■ **EXERCISE BRIEF**
Using the records below, quote only the span that opens with the line containing "k).cfg = s.cfg := rfl" and closes with the line containing "k).rescue = s.rescue := rfl", exactly and inclusively.
══════════════════════════════
-- ==== Sys2Proof/Laws/State.lean ====
section
/-! SUPPORT. What each update of the state leaves of each field, and what it makes of the field that it changes. -/

namespace Sys2Proof.Machine

/-! ### setSlot -/

@[simp] theorem State.setSlot_agenda (s : State) (k : Nat) (t : Strand) : (s.setSlot k t).agenda = s.agenda := rfl
@[simp] theorem State.setSlot_focus (s : State) (k : Nat) (t : Strand) : (s.setSlot k t).focus = s.focus := rfl
@[simp] theorem State.setSlot_cur (s : State) (k : Nat) (t : Strand) : (s.setSlot k t).cur = s.cur := rfl
@[simp] theorem State.setSlot_mem (s : State) (k : Nat) (t : Strand) : (s.setSlot k t).mem = s.mem := rfl
@[simp] theorem State.setSlot_poison (s : State) (k : Nat) (t : Strand) : (s.setSlot k t).poison = s.poison := rfl
@[simp] theorem State.setSlot_stations (s : State) (k : Nat) (t : Strand) : (s.setSlot k t).stations = s.stations := rfl
@[simp] theorem State.setSlot_dies (s : State) (k : Nat) (t : Strand) : (s.setSlot k t).dies = s.dies := rfl
@[simp] theorem State.setSlot_reqs (s : State) (k : Nat) (t : Strand) : (s.setSlot k t).reqs = s.reqs := rfl
@[simp] theorem State.setSlot_results (s : State) (k : Nat) (t : Strand) : (s.setSlot k t).results = s.results := rfl
@[simp] theorem State.setSlot_resv (s : State) (k : Nat) (t : Strand) : (s.setSlot k t).resv = s.resv := rfl
@[simp] theorem State.setSlot_queueWaits (s : State) (k : Nat) (t : Strand) : (s.setSlot k t).queueWaits = s.queueWaits := rfl
@[simp] theorem State.setSlot_proofs (s : State) (k : Nat) (t : Strand) : (s.setSlot k t).proofs = s.proofs := rfl
@[simp] theorem State.setSlot_grids (s : State) (k : Nat) (t : Strand) : (s.setSlot k t).grids = s.grids := rfl
@[simp] theorem State.setSlot_ctxs (s : State) (k : Nat) (t : Strand) : (s.setSlot k t).ctxs = s.ctxs := rfl
@[simp] theorem State.setSlot_queues (s : State) (k : Nat) (t : Strand) : (s.setSlot k t).queues = s.queues := rfl
@[simp] theorem State.setSlot_saved (s : State) (k : Nat) (t : Strand) : (s.setSlot k t).saved = s.saved := rfl
@[simp] theorem State.setSlot_transit (s : State) (k : Nat) (t : Strand) : (s.setSlot k t).transit = s.transit := rfl
@[simp] theorem State.setSlot_guest (s : State) (k : Nat) (t : Strand) : (s.setSlot k t).guest = s.guest := rfl
@[simp] theorem State.setSlot_shards (s : State) (k : Nat) (t : Strand) : (s.setSlot k t).shards = s.shards := rfl
@[simp] theorem State.setSlot_fw (s : State) (k : Nat) (t : Strand) : (s.setSlot k t).fw = s.fw := rfl
@[simp] theorem State.setSlot_windows (s : State) (k : Nat) (t : Strand) : (s.setSlot k t).windows = s.windows := rfl
@[simp] theorem State.setSlot_atomics (s : State) (k : Nat) (t : Strand) : (s.setSlot k t).atomics = s.atomics := rfl
@[simp] theorem State.setSlot_pcie (s : State) (k : Nat) (t : Strand) : (s.setSlot k t).pcie = s.pcie := rfl
@[simp] theorem State.setSlot_seenAway (s : State) (k : Nat) (t : Strand) : (s.setSlot k t).seenAway = s.seenAway := rfl
@[simp] theorem State.setSlot_marked (s : State) (k : Nat) (t : Strand) : (s.setSlot k t).marked = s.marked := rfl
@[simp] theorem State.setSlot_string (s : State) (k : Nat) (t : Strand) : (s.setSlot k t).string = s.string := rfl
@[simp] theorem State.setSlot_eastDown (s : State) (k : Nat) (t : Strand) : (s.setSlot k t).eastDown = s.eastDown := rfl
@[simp] theorem State.setSlot_westDown (s : State) (k : Nat) (t : Strand) : (s.setSlot k t).westDown = s.westDown := rfl
@[simp] theorem State.setSlot_boot (s : State) (k : Nat) (t : Strand) : (s.setSlot k t).boot = s.boot := rfl
@[simp] theorem State.setSlot_cfg (s : State) (k : Nat) (t : Strand) : (s.setSlot k t).cfg = s.cfg := rfl
@[simp] theorem State.setSlot_walkers (s : State) (k : Nat) (t : Strand) : (s.setSlot k t).walkers = s.walkers := rfl
@[simp] theorem State.setSlot_rescue (s : State) (k : Nat) (t : Strand) : (s.setSlot k t).rescue = s.rescue := rfl
@[simp] theorem State.setSlot_clock (s : State) (k : Nat) (t : Strand) : (s.setSlot k t).clock = s.clock := rfl
@[simp] theorem State.setSlot_nextId (s : State) (k : Nat) (t : Strand) : (s.setSlot k t).nextId = s.nextId := rfl
@[simp] theorem State.setSlot_nextTag (s : State) (k : Nat) (t : Strand) : (s.setSlot k t).nextTag = s.nextTag := rfl
@[simp] theorem State.setSlot_nextAge (s : State) (k : Nat) (t : Strand) : (s.setSlot k t).nextAge = s.nextAge := rfl
@[simp] theorem State.setSlot_cfgSpace (s : State) (k : Nat) (t : Strand) : (s.setSlot k t).cfgSpace = s.cfgSpace := rfl
@[simp] theorem State.setSlot_awayEnded (s : State) (k : Nat) (t : Strand) : (s.setSlot k t).awayEnded = s.awayEnded := rfl
@[simp] theorem State.setSlot_bar4 (s : State) (k : Nat) (t : Strand) : (s.setSlot k t).bar4 = s.bar4 := rfl
@[simp] theorem State.setSlot_sliceRows (s : State) (k : Nat) (t : Strand) : (s.setSlot k t).sliceRows = s.sliceRows := rfl
@[simp] theorem State.setSlot_powerLimit (s : State) (k : Nat) (t : Strand) : (s.setSlot k t).powerLimit = s.powerLimit := rfl
@[simp] theorem State.setSlot_powerOver (s : State) (k : Nat) (t : Strand) : (s.setSlot k t).powerOver = s.powerOver := rfl

/-! ### freeSlot -/

@[simp] theorem State.freeSlot_agenda (s : State) (k : Nat) : (s.freeSlot k).agenda = s.agenda := rfl
@[simp] theorem State.freeSlot_focus (s : State) (k : Nat) : (s.freeSlot k).focus = s.focus := rfl
@[simp] theorem State.freeSlot_cur (s : State) (k : Nat) : (s.freeSlot k).cur = s.cur := rfl
@[simp] theorem State.freeSlot_mem (s : State) (k : Nat) : (s.freeSlot k).mem = s.mem := rfl
@[simp] theorem State.freeSlot_poison (s : State) (k : Nat) : (s.freeSlot k).poison = s.poison := rfl
@[simp] theorem State.freeSlot_stations (s : State) (k : Nat) : (s.freeSlot k).stations = s.stations := rfl
@[simp] theorem State.freeSlot_dies (s : State) (k : Nat) : (s.freeSlot k).dies = s.dies := rfl
@[simp] theorem State.freeSlot_reqs (s : State) (k : Nat) : (s.freeSlot k).reqs = s.reqs := rfl
@[simp] theorem State.freeSlot_results (s : State) (k : Nat) : (s.freeSlot k).results = s.results := rfl
@[simp] theorem State.freeSlot_resv (s : State) (k : Nat) : (s.freeSlot k).resv = s.resv := rfl
@[simp] theorem State.freeSlot_queueWaits (s : State) (k : Nat) : (s.freeSlot k).queueWaits = s.queueWaits := rfl
@[simp] theorem State.freeSlot_proofs (s : State) (k : Nat) : (s.freeSlot k).proofs = s.proofs := rfl
@[simp] theorem State.freeSlot_grids (s : State) (k : Nat) : (s.freeSlot k).grids = s.grids := rfl
@[simp] theorem State.freeSlot_ctxs (s : State) (k : Nat) : (s.freeSlot k).ctxs = s.ctxs := rfl
@[simp] theorem State.freeSlot_queues (s : State) (k : Nat) : (s.freeSlot k).queues = s.queues := rfl
@[simp] theorem State.freeSlot_saved (s : State) (k : Nat) : (s.freeSlot k).saved = s.saved := rfl
@[simp] theorem State.freeSlot_transit (s : State) (k : Nat) : (s.freeSlot k).transit = s.transit := rfl
@[simp] theorem State.freeSlot_guest (s : State) (k : Nat) : (s.freeSlot k).guest = s.guest := rfl
@[simp] theorem State.freeSlot_shards (s : State) (k : Nat) : (s.freeSlot k).shards = s.shards := rfl
@[simp] theorem State.freeSlot_fw (s : State) (k : Nat) : (s.freeSlot k).fw = s.fw := rfl
@[simp] theorem State.freeSlot_windows (s : State) (k : Nat) : (s.freeSlot k).windows = s.windows := rfl
@[simp] theorem State.freeSlot_atomics (s : State) (k : Nat) : (s.freeSlot k).atomics = s.atomics := rfl
@[simp] theorem State.freeSlot_pcie (s : State) (k : Nat) : (s.freeSlot k).pcie = s.pcie := rfl
@[simp] theorem State.freeSlot_seenAway (s : State) (k : Nat) : (s.freeSlot k).seenAway = s.seenAway := rfl
@[simp] theorem State.freeSlot_marked (s : State) (k : Nat) : (s.freeSlot k).marked = s.marked := rfl
@[simp] theorem State.freeSlot_string (s : State) (k : Nat) : (s.freeSlot k).string = s.string := rfl
@[simp] theorem State.freeSlot_eastDown (s : State) (k : Nat) : (s.freeSlot k).eastDown = s.eastDown := rfl
@[simp] theorem State.freeSlot_westDown (s : State) (k : Nat) : (s.freeSlot k).westDown = s.westDown := rfl
@[simp] theorem State.freeSlot_boot (s : State) (k : Nat) : (s.freeSlot k).boot = s.boot := rfl
@[simp] theorem State.freeSlot_cfg (s : State) (k : Nat) : (s.freeSlot k).cfg = s.cfg := rfl
@[simp] theorem State.freeSlot_walkers (s : State) (k : Nat) : (s.freeSlot k).walkers = s.walkers := rfl
@[simp] theorem State.freeSlot_rescue (s : State) (k : Nat) : (s.freeSlot k).rescue = s.rescue := rfl
@[simp] theorem State.freeSlot_clock (s : State) (k : Nat) : (s.freeSlot k).clock = s.clock := rfl
@[simp] theorem State.freeSlot_nextId (s : State) (k : Nat) : (s.freeSlot k).nextId = s.nextId := rfl
@[simp] theorem State.freeSlot_nextTag (s : State) (k : Nat) : (s.freeSlot k).nextTag = s.nextTag := rfl
@[simp] theorem State.freeSlot_nextAge (s : State) (k : Nat) : (s.freeSlot k).nextAge = s.nextAge := rfl
@[simp] theorem State.freeSlot_cfgSpace (s : State) (k : Nat) : (s.freeSlot k).cfgSpace = s.cfgSpace := rfl
@[simp] theorem State.freeSlot_awayEnded (s : State) (k : Nat) : (s.freeSlot k).awayEnded = s.awayEnded := rfl
@[simp] theorem State.freeSlot_bar4 (s : State) (k : Nat) : (s.freeSlot k).bar4 = s.bar4 := rfl
@[simp] theorem State.freeSlot_sliceRows (s : State) (k : Nat) : (s.freeSlot k).sliceRows = s.sliceRows := rfl
@[simp] theorem State.freeSlot_powerLimit (s : State) (k : Nat) : (s.freeSlot k).powerLimit = s.powerLimit := rfl
@[simp] theorem State.freeSlot_powerOver (s : State) (k : Nat) : (s.freeSlot k).powerOver = s.powerOver := rfl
══════════════════════════════
■ **SOLUTION FOR THIS PROBLEM**
@[simp] theorem State.freeSlot_cfg (s : State) (k : Nat) : (s.freeSlot k).cfg = s.cfg := rfl
@[simp] theorem State.freeSlot_walkers (s : State) (k : Nat) : (s.freeSlot k).walkers = s.walkers := rfl
@[simp] theorem State.freeSlot_rescue (s : State) (k : Nat) : (s.freeSlot k).rescue = s.rescue := rfl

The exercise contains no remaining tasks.